Gary tenía razón. Me gustó. ¿Cuántas cosas nos han ocurrido o nos están ocurriendo en la vida que no entendemos, y cuya lógica no encontramos? Sin embargo, insistimos en darnos contra la pared tratando de encontrarle una razón lógica a lo que nos está pasando, aunque posiblemente no exista, permitiendo en el proceso que el coraje y la frustración nos desgasten física y emocionalmente. Hay ocasiones en que lo único que podemos hacer es dejar de pensar y de luchar, y sencillamente permitirnos escuchar al corazón y dejarlo sentir. Pero no confundamos ese “escuchar” con vivir reaccionando emocionalmente a todo.

No es casualidad que sea en el chakra cardiaco, el centro de energía que nutre el corazón y todo el sistema cardiovascular, que se encuentra nuestro verdadero centro de sabiduría.

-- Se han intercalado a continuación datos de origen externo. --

-- ==== Sys2Proof/Machine/Store.lean ====
section
/-!
DEFINITION. Commands and events of the table store (R402 to R430, R555).
-/

namespace Sys2Proof.Machine

/-! ## Field checks (R413, R414, R417) -/

/-- The fields of STORE_WRITE, STORE_READ and STORE_APPEND. -/
def storeDesc (c : Cmd) : Option Nat :=
  let first := bits (c.param 0) 31 0
  let dev := decide (c.param 1 = 1)
  let lim := if c.opc = 0x11 then 2 ^ 30 else 67108864
  if !reservedOk c ∨ c.len = 0 ∨ lim < c.len ∨ bits (c.param 0) 63 32 ≠ 0 ∨ 1 < c.param 1 ∨ c.word 7 ≠ 0 ∨ c.len < first ∨
      (c.opc = 0x12 ∧ c.addr1 ≠ 0) then some stParam
  else if dev ∧ !c.segs.isEmpty then some stChain
  else if c.segs.isEmpty ∧ first ≠ c.len then some stLength
  else none

/-- The fields of STORE_FLUSH and STORE_TRIM that are zero. -/
def bareDesc (c : Cmd) : Bool :=
  reservedOk c && decide (c.word 2 = 0) && decide (c.word 5 = 0) && decide (c.word 6 = 0) && decide (c.word 7 = 0)

/-- The work of a STORE_ command. -/
def storeRun (c : Cmd) : StoreRun :=
  match c.work with
  | .store r => r
  | _ => .start

/-- Changes the work of a STORE_ command. -/
def modRun (slot : Nat) (f : StoreRun → StoreRun) (s : State) : State :=
  s.modCmd slot fun c => { c with work := .store (f (storeRun c)) }

/-- Sets the phase of a command. -/
def setPhase (slot : Nat) (p : CmdPhase) (s : State) : State := s.modCmd slot fun c => { c with phase := p }

/-! ## Reads (R412, R416) -/

/-- Writes bytes to the pieces of a chain: the first piece, then the segments (R364, R413). -/
def scatter (port : Nat) (c : Cmd) : List (Nat × Nat) → List Byte → State → State
  | [], _, s => s
  | (a, n) :: t, d, s => scatter port c t (d.drop n) (hostWriteFor port c.inst c.accNo a (d.take n) s)

/-- The host pieces of a command. -/
def hostPieces (c : Cmd) : List (Nat × Nat) :=
  (c.addr0, bits (c.param 0) 31 0) :: c.segs.map fun p => (p.1.toNat, p.2.toNat)

/-- A read whose extents are all there delivers its bytes from the snapshot. -/
def finishRead (slot : Nat) (s : State) : State :=
  match s.cmd slot with
  | none => s
  | some c =>
    let d := imgRead (storeRun c).snap c.addr1 c.len
    let s := addCounter c.inst 2 c.len s
    if c.param 1 = 1 then
      match devWriteN c.inst c.addr0 d s with
      | (none, s) => succeed slot (BitVec.ofNat 64 c.len) s
      | (some _, s) => failCmd slot stDenied s
    else
      let s := scatter (s.sq c.inst c.sq).port c (hostPieces c) d s
      succeed slot (BitVec.ofNat 64 c.len) (addCounter c.inst 3 c.len s)
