-- ==== Sys2Proof/Machine/ItemRun.lean ====
section
/-!
DEFINITION. The rest of what the operators of an item compute (R134 to R149, R273): AGG, SORT, EXCHANGE, EMIT, UDO,
and the run of a whole item.
-/

namespace Sys2Proof.Machine

/-! ## AGG (R134 to R138) -/

/-- The state of a function that has seen nothing. -/
def aggZero : AggSt := { count := 0, sum := 0, fsum := 0, best := .null }

/-- SUM or AVG of a float column: accumulated strip by strip (R137). -/
def floatSum (fn : Nat) (t : Ty) : Bool := (decide (fn = 3) || decide (fn = 6)) && t.isFloat

/-- The one of two values that MIN or MAX keeps (R80, R136). -/
def extremum (isMax : Bool) (coll : Nat) (t : Ty) (a b : Val) : Val :=
  if a = .null then b
  else if b = .null then a
  else
    let c := cmpVals coll t t a b
    if c = 0 then
      if t.isStr then (if cmpBytes (asStr a) (asStr b) ≤ 0 then a else b)
      else if t.isFloat then (if Config.floatTie (BitVec.ofNat 64 (asF64 a)) (BitVec.ofNat 64 (asF64 b)) then a else b)
      else a
    else if isMax then (if 0 < c then a else b) else (if c < 0 then a else b)

/-- Two values of a function other than the sums, put together. -/
def aggBest (f : AggFn) (t : Ty) (a b : Val) : Val :=
  if f.fn = 4 then extremum false f.mode t a b
  else if f.fn = 5 then extremum true f.mode t a b
  else if a = .null then b
  else if b = .null then a
  else if f.fn = 7 then bitTerm 0x38 t (asInt a) (asInt b)
  else if f.fn = 8 then bitTerm 0x39 t (asInt a) (asInt b)
  else if f.fn = 9 then .bool (decide (a = .bool true) && decide (b = .bool true))
  else if f.fn = 10 then .bool (decide (a = .bool true) || decide (b = .bool true))
  else a

/-- A function takes the value of one row; null arguments count for COUNT_ALL only (R136). -/
def aggTake (f : AggFn) (t : Ty) (x : AggSt) (v : Val) : AggSt :=
  if f.fn = 1 then { x with count := x.count + 1 }
  else if v = .null then x
  else
    let x := { x with count := x.count + 1 }
    if f.fn = 2 ∨ floatSum f.fn t then x
    else if f.fn = 3 ∨ f.fn = 6 then { x with sum := x.sum + asInt v }
    else { x with best := aggBest f t x.best v }

/-- Partial states are added (R137). -/
def aggJoin (f : AggFn) (t : Ty) (a b : AggSt) : AggSt :=
  { count := a.count + b.count, sum := a.sum + b.sum,
    fsum := if floatSum f.fn t then BitVec.ofNat 64 (fpAdd binary64 0 a.fsum.toNat b.fsum.toNat).1 else a.fsum,
    best := aggBest f t a.best b.best }

/-- The key value that a group carries: the one whose PLAIN bytes are least (R136). -/
def leastKey (t : Ty) (a b : Val) : Val :=
  if t.isStr then (if cmpBytes (asStr a) (asStr b) ≤ 0 then a else b)
  else if t.isFloat then (if leNat (toPlain t a) ≤ leNat (toPlain t b) then a else b)
  else a

/-- Two keys name one group (R108). -/
def sameGroup (kt : List (Ty × Nat)) (a b : List Val) : Bool :=
  (kt.zip (a.zip b)).all fun x => eqNullSafe x.1.2 x.1.1 x.1.1 x.2.1 x.2.2

/-- The key values of a group that two rows belong to. -/
def joinKeys (kt : List (Ty × Nat)) (a b : List Val) : List Val :=
  (kt.zip (a.zip b)).map fun x => if x.2.1 = .null then .null else leastKey x.1.1 x.2.1 x.2.2

/-- A partial AGG at work: groups in the table, groups written to the partitions, and the rows of the strip in hand
with their position and the number of their group. -/
structure AggTab where
  cur : List AggGroup
  done : List AggGroup
  spill : Nat
  strip : List (Nat × Nat × Row)

/-- What a partial AGG is set up with: key types and collations, functions with argument types, partitions, table
bytes, item. -/
structure AggSet where
  keys : List KeyEnt
  kt : List (Ty × Nat)
  fns : List (AggFn × Ty)
  npart : Nat
  limit : Nat
  item : Nat

/-- The strip sum of a float function for the group g (R137, R205). -/
def stripSum (x : AggTab) (g : Nat) (f : AggFn) : Nat :=
  (foldSum binary64 0 6 ((List.range 64).map fun p =>
    match x.strip.find? fun e => decide (e.1 = p) && decide (e.2.1 = g) with
    | some e => if e.2.2.val f.col = .null then none else some (asF64 (e.2.2.val f.col))
    | none => none)).1

/-- The strip is over, or its table is written out: strip sums go to the running sums. A table that fills inside a strip so splits its
sum in two: DESIGN CHOICE, log 178. -/
def flushStrip (a : AggSet) (x : AggTab) : AggTab :=
  { x with
    strip := [],
    cur := x.cur.zipIdx.map fun g =>
      if x.strip.any fun e => e.2.1 = g.2 then
        { g.1 with states := (g.1.states.zip a.fns).map fun y =>
            if floatSum y.2.1.fn y.2.2 then
              { y.1 with fsum := BitVec.ofNat 64 (fpAdd binary64 0 y.1.fsum.toNat (stripSum x g.2 y.2.1)).1 }
            else y.1 }
      else g.1 }

/-- Bytes of a group in the table (log 63). -/
def groupBytes (a : AggSet) (key : List Val) : Nat :=
  Config.aggEntry (((a.kt.zip key).map fun x => (toPlain x.1.1 x.2).length).sum) a.fns.length

/-- One row at a position of its strip. A new group that would overfill the table sends the groups so far to the
partitions first (R138). -/
def aggRow (a : AggSet) (env : Env) (p : Nat) (r : Row) (x : AggTab) : AggTab :=
  let key := a.keys.map fun k => r.val k.col
  let take := fun (g : AggGroup) => { g with
    key := joinKeys a.kt g.key key, states := (g.states.zip a.fns).map fun y => aggTake y.2.1 y.2.2 y.1 (r.val y.2.1.col) }
  let g := x.cur.findIdx fun g => sameGroup a.kt g.key key
  if g < x.cur.length then
    { x with cur := x.cur.zipIdx.map fun y => if y.2 = g then take y.1 else y.1, strip := x.strip ++ [(p, g, r)] }
  else
    let full := decide (a.limit < (x.cur.map fun g => groupBytes a g.key).sum + groupBytes a key) && !x.cur.isEmpty
    let x := if full then
        let y := flushStrip a x
        { y with done := y.done ++ y.cur, cur := [], spill := y.spill + 1 }
      else x
    let new : AggGroup := {
      part := hashPart (rowHash 0 env a.keys r) a.npart, item := a.item, spill := x.spill, key := key,
      states := a.fns.map fun _ => aggZero }
    { x with strip := x.strip ++ [(p, x.cur.length, r)], cur := x.cur ++ [take new] }

/-- One strip of up to 64 rows. -/
def aggStrip (a : AggSet) (env : Env) (b : Batch) (x : AggTab) : AggTab :=
  flushStrip a (b.zipIdx.foldl (fun x r => match r.1 with | some row => aggRow a env r.2 row x | none => x) x)

/-- A batch in strips of 64, counted from its first row. -/
def aggBatch (a : AggSet) (env : Env) : Nat → Batch → AggTab → AggTab
  | 0, _, x => x
  | fuel + 1, b, x => if b.isEmpty then x else aggBatch a env fuel (b.drop 64) (aggStrip a env (b.take 64) x)

/-- The groups that an item of a partial AGG writes to the partitions. -/
def aggItem (a : AggSet) (env : Env) (bs : List Batch) : List AggGroup :=
  let x := bs.foldl (fun x b => aggBatch a env (b.length + 1) b x) { cur := [], done := [], spill := 0, strip := [] }
  x.done ++ x.cur

/-- Merges a group into the list of final groups. -/
def mergeGroup (kt : List (Ty × Nat)) (fns : List (AggFn × Ty)) (g : AggGroup) : List AggGroup → List AggGroup
  | [] => [g]
  | h :: t =>
    if sameGroup kt h.key g.key then
      { h with key := joinKeys kt h.key g.key,
               states := (fns.zip (h.states.zip g.states)).map fun y => aggJoin y.1.1 y.1.2 y.2.1 y.2.2 } :: t
    else h :: mergeGroup kt fns g t

/-- The result of a function from its final state; none when it overflows under FAIL (R135 to R137). -/
def aggResult (f : AggFn) (t : Ty) (x : AggSt) : Option Val :=
  let res := (aggTy f.fn t).getD tyI64
  if f.fn = 1 ∨ f.fn = 2 then some (.int x.count)
  else if x.count = 0 then some .null
  else if f.fn = 3 then (if t.isFloat then some (.f64 x.fsum) else fitVal f.mode res x.sum)
  else if f.fn = 6 then
    if t.isFloat then
      some (.f64 (BitVec.ofNat 64 (fpDiv binary64 0 x.fsum.toNat (ratToFp binary64 x.count 1)).1))
    else if t.isInt then some (.f64 (BitVec.ofNat 64 (ratToFp binary64 x.sum x.count)))
    else fitVal f.mode res (atScale res x.sum (10 ^ t.scale * (x.count : Int)))
  else some x.best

La otra mente, la que identificamos con la “cabeza”, es la que analiza y calcula. Pero es el corazón el que en realidad sabe. La “cabeza” la podemos ejercitar procurando aprender cosas nuevas todo el tiempo y practicando ejercicios de coordinación. La energía de sabiduría del corazón, sin embargo, solo puede fortalecerse a través del desarrollo de la generosidad, la compasión y el amor incondicional. Cada vez que logras escoger transformar el egoísmo en generosidad, el coraje en compasión y el prejuicio en amor incondicional, estás alimentando el corazón.

Y un corazón fortalecido siempre “sabe” y siempre entiende. Te va a dejar saber si has escogido el camino correcto o te has desviado; si vale la pena luchar o si es hora de soltar. Pero tienes que confiar. La cabeza… esa comprenderá después.

Pregunta:

Uno de los hermanos de mi esposo se divorció y le abrimos las puertas de nuestra casa para que se quedara un tiempo. Ya lleva dos meses en casa, está muy deprimido y no ayuda en la casa en nada. Mi esposo no ve que haya un problema, pero yo estoy empezando a deprimirme.

Respuesta:

Es hora de tener una conversación los tres, hablar de cómo te sientes, y preguntarle a tu cuñado qué necesita para poder moverse emocional y físicamente. Si puedes, consíguele el teléfono de un psicólogo o consejero.